Patience and science make for great candy!

One of my fondest childhood memories is that of making fudge with my maternal grandmother, whose much-used fudge pan I was recently gifted by my mother, who’s also a fantastic cook. Grammy taught me that the two secrets to great fudge are patience and a good candy thermometer (unless, like her, you’re an alchemist who can divine the stages of candy making with just a bowl of cold water). Though it was decades ago, I vividly recall the sound of her heavily-laden charm bracelet jangling wildly as she vigorously beat the fudge mixture for 10 minutes by hand with a wooden spoon, willing it to undergo the magical transformation that makes fudge unique from other candies. Here’s a great article that explains the sugar science behind fudge, in case you’re interested. I like my fudge unadorned, but you could easily add toasted, chopped walnuts to this mixture if you like, or press walnut halves into the fudge once you’ve put it in the pan for hardening. My husband thinks chopped, cooked bacon would also be a great addition! I recommend cutting this fudge into very small squares as it’s quite rich and decadent.

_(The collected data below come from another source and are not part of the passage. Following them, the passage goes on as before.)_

theorem ringsOnly_traceVf (f : Fn) (k : Nat) (c : W16) (d : BitVec 128) (s : State) : RingsOnly s (traceVf f k c d s) :=
  ⟨fun g => ⟨_, _, fnOf_traceVf f g k c d s⟩⟩

theorem ringsOnly_fnMod (f : Fn) (g : FnSt → FnSt) (s : State) (hg : ∀ x, ∃ r d, g x = { x with ring := r, dirty := d }) :
    RingsOnly s (fnMod f g s) := by
  refine ⟨fun f' => ?_⟩
  by_cases h : f' = f
  · subst h
    rw [fnOf_fnMod_self]
    exact hg _
  · exact ⟨_, _, fnOf_fnMod_ne _ _ _ _ h⟩

theorem ringsOnly_ringMod (f : Fn) (g : RingSt → RingSt) (s : State) : RingsOnly s (ringMod f g s) :=
  ringsOnly_fnMod f _ s fun _ => ⟨_, _, rfl⟩

theorem ringsOnly_markPage (f : Fn) (k : Nat) (s : State) : RingsOnly s (markPage f k s) := by
  have hput : ∀ d, RingsOnly s (fnMod f (fun x => { x with dirty := some d }) s) := fun d => ringsOnly_fnMod f _ s fun _ => ⟨_, _, rfl⟩
  obtain h | ⟨d, h⟩ | ⟨d, o, h⟩ := markPage_cases f k s <;> rw [h]
  · exact .refl s
  · exact hput d
  · exact (hput d).trans (ringsOnly_emit ..)

theorem ringsOnly_markPages (f : Fn) (k n : Nat) (s : State) : RingsOnly s (markPages f k n s) := by
  induction n generalizing k s with
  | zero => exact .refl s
  | succ n ih => exact (ringsOnly_markPage f k s).trans (ih ..)

theorem ringsOnly_markHost (f : Fn) (a n : Nat) (s : State) : RingsOnly s (markHost f a n s) := .ite (.refl s) (ringsOnly_markPages ..)

theorem ringsOnly_postDoorbell (f : Fn) (s : State) : RingsOnly s (postDoorbell f s) := (ringsOnly_markHost ..).trans (ringsOnly_emit ..)

theorem ringsOnly_signalEvent (f : Fn) (s : State) : RingsOnly s (signalEvent f s) := by
  rw [signalEvent_eq]
  exact (ringsOnly_ringMod f withEvent s).trans (.ite (.refl _) ((ringsOnly_ringMod ..).trans (ringsOnly_emit ..)))

theorem ringsOnly_writeRecord (f : Fn) (mk : Bool → CplRec) (s : State) : RingsOnly s (writeRecord f mk s) :=
  .ite (.refl s) (((ringsOnly_markHost ..).trans (ringsOnly_emit ..)).trans (ringsOnly_ringMod ..))

/-- A command's end: its record, its event, the trace, the doorbell half, the ring's disabling. -/
theorem ringsOnly_complete (p : InProg) (st : W16) (d : W32) (res : BitVec 128) (s : State) : RingsOnly s (complete p st d res s) := by
  have hrecord : RingsOnly s (writeRecord p.fn (endRecord p st d res s) (dropProg p s)) :=
    (RingsOnly.of_fns rfl : RingsOnly s (dropProg p s)).trans (ringsOnly_writeRecord ..)
  rw [complete_eq]
  exact (((hrecord.trans (.ite (ringsOnly_signalEvent ..) (.refl _))).trans (ringsOnly_traceVf ..)).trans (ringsOnly_postDoorbell ..)).trans
    (.ite (ringsOnly_ringMod ..) (.refl _))

/-! ### One fence -/

@[simp] theorem fenceOf_fenceMod_self (f : Fn) (i : Nat) (g : FenceSt → FenceSt) (s : State) :
    fenceOf (fenceMod f i g s) f i = g (fenceOf s f i) := by
  simp [fenceOf, fenceMod]

@[simp] theorem fenceOf_forwardFence (f : Fn) (i : Nat) (s : State) (g : Fn) (j : Nat) : fenceOf (forwardFence f i s) g j = fenceOf s g j := rfl

/-- A reference holder that enters changes nothing but the reference list. -/
theorem fenceOf_addRef (f : Fn) (i : Nat) (c : W16) (s : State) : ∃ r, fenceOf (addRef f i c s) f i = { fenceOf s f i with refs := r } := by
  unfold addRef
  split
  · exact ⟨_, rfl⟩
  · exact ⟨_, fenceOf_fenceMod_self ..⟩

  • 1 1/2 tablespoons (22.5 mL) salted butter
  • 1 1/2 cups (375 mL) brown sugar
  • 1/3 cup (60 mL) maple syrup
  • 3/4 cup (185 mL) whipping cream
  • Pinch baking soda
  • 1/2 teaspoon (2.5 mL) vanilla extract
  • 1/2 teaspoon (2.5 mL) maple extract


  • Lightly butter the bottom and corners of a 7×7 or 8×8 inch baking pan. Line the pan with two criss-crossed overlapping pieces of parchment paper cut just wide enough to fill the bottom of the pan and long enough to hang out over the sides. Set aside.
  • Lightly butter a metal or heatproof bowl (the bowl of a stand mixer is ideal for this, if you have one) and set aside.
  • Melt butter in a medium saucepan set over medium heat. Swirl the melted butter so it coats the sides of the pan, about 3 inches (7.5 cm) up from the bottom.
  • Add brown sugar, whipping cream, maple syrup and a generous pinch of baking soda. Stir to combine.
  • Bring to a boil and let cook without stirring, until mixture reaches 238F (the middle temperature of the soft boil stage) on a digital instant-read or candy thermometer.
  • Immediately pour the very very very hot candy syrup into the buttered bowl. Place in the fridge (or outdoors, in winter time) and let cool, swirling bowl occasionally, until the mixture reaches 125F.
  • Add the vanilla and maple extracts and beat the mixture (using your stand mixer, a sturdy electric mixer or your own strong hands and wooden spoon), until it loses most of its glossiness and starts to take on a more granular form, about 10 minutes.
  • With a sturdy spatula, transfer the mixture to the prepared baking pan, smoothing down the top to even it out.
  • Let stand at room temperature until hardened (about one hour).
  • Lift out of the pan using the parchment paper ‘handles’ that extend over the sides and transfer to a cutting board.
  • Cut into small squares. Store fudge in an airtight container at room temperature for a few days or in the fridge for up to a month.

Makes several dozen pieces of fudge, depending upon how large you cut them.